Baca juga Kelompok Sosial: Pengertian dan Contohnya



Dari ketiga contoh di atas, kita bisa identifikasi beberapa kriteria tertentu yang menyebabkan perubahan sosial layak disebut sebagai dinamika sosial. Ditarik dari contoh di atas saya uraikan beberapa aspek dinamika sosial.

Aspek dinamika sosial

♣ Terjadi di dalam sistem sosial. Sistem tersebut dapat terdiri dari entitas yang mirip. Sebagai contoh, anggota keluarga yang mengalami perubahan, sehingga mempengaruhi hubungan sosial dalam keluarga. Penduduk suatu negara yang dikelompokkan berdasarkan gender, umur, pendapatan, dan sebagainya berada dalam sistem dengan entitas mirip.

♣ Memiliki pola reguler. Dinamika, sebagaimana yang telah dijelaskan di awal merupakan perubahan yang terjadi secara reguler di masyarakat. Sebagai contoh, tingkat pertambahan jumlah penduduk yang terjadi di ibu kota, dapat diukur tiap tahun dan dapat pula diprediksi beberapa tahun kedepannya bila tak ada kebijakan untuk menekan atau mengurangi.

♣ Memiliki tingkat prediktabilitas. Dinamika sosial dianalisis dengan menggunakan rumus yang bisa membaca tren ke depan. Tren ke depan selalu dalam bentuk probabilitas. Rekayasa sosial biasanya melibatkan data dari studi-studi yang sifatnya prediktif.

♣ Pola regularitas berhubungan dengan tingkat keseimbangan. Perubahan yang terjadi secara reguler biasanya dicarikat titik temu keseimbangannya. Sebagai contoh, bagaimana kebijakan migrasi bisa menambal defisit jumlah penduduk suatu negara agar ekonominya tidak collapse.

♣ Terdapat penekanan pada proses terjadinya perubahan. Penekanan pada proses perubahan meliputi langkah demi langkah terjadinya perubahan sosial. Aspek ini memperhatikan secara detail sebab-akibat perubahan muncul dari skala yang kecil sampai yang besar.

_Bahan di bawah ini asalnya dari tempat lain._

-- ==== Sys2Proof/Tests/Slice0.lean ====
section
/-! SUPPORT. Tests: ill-formed terms that `WellFormed` refuses; words written out from the bitmaps of 30_encoding.md R102 to R116 and
what they decode to; single steps with the results that 95_test_vectors.md and the rules give; and, for each statement with hypotheses,
a state and operands that meet them. -/

open Sys2Proof Sys2Proof.Machine

namespace Sys2Proof.Tests

/-! ### Small states -/

/-- A processor in a mode, with its flags, some registers of that mode and some words of memory, at 0x8000 with I = F = 0. -/
def rig (v : Variant) (m : Mode) (nzcv : BitVec 4) (regs : List (RegNum × Word)) (mem : List (Word × Word)) (w : Word) : State :=
  let s : State := { State.resetOn v [] (Vector.replicate 16 none) ⟨[], none⟩ with
    pc := 0x8000#32
    cpsr := ⟨nzcv.getLsbD 3, nzcv.getLsbD 2, nzcv.getLsbD 1, nzcv.getLsbD 0, false, false, m⟩ }
  { (regs.foldl (fun t r => t.setX r.1 r.2) s) with
    mem := (mem ++ [(0x8000#32, w)]).foldl (fun m c => writeMemWord m c.1 c.2) [] }

/-- The flags NZCV. -/
def flags (s : State) : BitVec 4 :=
  BitVec.ofBool s.cpsr.n ++ BitVec.ofBool s.cpsr.z ++ BitVec.ofBool s.cpsr.c ++ BitVec.ofBool s.cpsr.v

/-- What a step leaves, seen through `f`; none when it stops. -/
def after {α : Type} (s : State) (f : State → α) : Option α :=
  match step s with
  | .next t => some (f t)
  | .fault _ | .refused _ => none

/-- Why a step is refused. -/
def refusal (s : State) : Option Refusal :=
  match step s with
  | .refused r => some r
  | .fault _ | .next _ => none

/-- An ARM7DM in a mode, at 0x8000, with everything else as after reset. -/
def demo (m : Mode) : State := rig .arm7dm m 0 [] [] 0

/-- The same with a coprocessor 1 that accepts every word. -/
def demoCoproc : State := { demo .svc32 with coprocs := (Vector.replicate 16 none).set 1 (some ⟨[⟨0#32, 0#32⟩], []⟩) }

/-- The same on an ARM 3 in SVC mode with R1 = `base`, and a privileged word access of one direction aborted at 0x03FFFFFC to 0x03FFFFFF. -/
def demoCoprocAt (base : Word) (dir : AccessDir) : State := { rig .arm3 .svc26 0 [(1, base)] [] 0 with
  coprocs := (Vector.replicate 16 none).set 1 (some ⟨[⟨0#32, 0#32⟩], []⟩)
  memMap := [⟨0x03FFFFFC, 0x03FFFFFF, .word, dir, .privileged⟩] }

/-- A state at the top of the range of its pc. -/
def atTop (s : State) : State := { s with pc := s.pcTop }

/-- The same with one access aborted: a privileged one of this size and direction at 0x9004 to 0x9007. -/
def demoAbort (size : AccessSize) (dir : AccessDir) : State :=
  { rig .arm7dm .svc32 0 [(0, 0x9000), (1, 0x9004)] [] 0 with memMap := [⟨0x9004, 0x9007, size, dir, .privileged⟩] }

/-! ### Ill-formed terms -/

/-- A comparison whose dddd field is 1111 is its P form. -/
theorem test_wf_compare : WellFormed .arm7dm (.tst .al 15 0 (.imm 0 0)) = false ∧ WellFormed .arm7dm (.teq .al 15 0 (.imm 0 0)) = false ∧
    WellFormed .arm7dm (.cmp .al 15 0 (.imm 0 0)) = false ∧ WellFormed .arm7dm (.cmn .al 15 0 (.imm 0 0)) = false := by decide

/-- The long multiplies exist on ARM7DM only. -/
theorem test_wf_long_multiply : WellFormed .arm6 (.umull .al false 1 0 3 2) = false ∧ WellFormed .arm6 (.umlal .al false 1 0 3 2) = false ∧
    WellFormed .arm6 (.smull .al false 1 0 3 2) = false ∧ WellFormed .arm6 (.smlal .al false 1 0 3 2) = false := by decide

/-- ARM 2 has no swaps. -/
theorem test_wf_swap : WellFormed .arm2 (.swp .al 2 0 1) = false ∧ WellFormed .arm2 (.swpb .al 2 0 1) = false := by decide

/-- The processors before ARM 6 have no status register transfers. -/
theorem test_wf_status : WellFormed .arm3 (.mrs .al false 0) = false ∧ WellFormed .arm3 (.msrReg .al false .all 1) = false ∧
    WellFormed .arm3 (.msrImm .al false .flg 2 15) = false := by decide

/-- A word that is an instruction is neither undefined nor unallocated. -/
theorem test_wf_words : WellFormed .arm7dm (.undefined 0xE1A00000) = false ∧ WellFormed .arm7dm (.unallocated 0xE1A00000) = false ∧
    WellFormed .arm3 (.undefined 0xE1000090) = false ∧ WellFormed .arm2 (.unallocated 0xE1000090) = false := by decide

Baca juga Sistem Sosial: Pengertian dan Contohnya

Beberapa aspek di atas bisa kita rangkum menjadi lima poin: sistem, regularitas, prediktabilitas keseimbangan dan proses. Kelima poin itu dapat digunakan untuk membantu mendefinsikan apa itu dinamika sosial dan apa perbedaannya dengan perubahan sosial.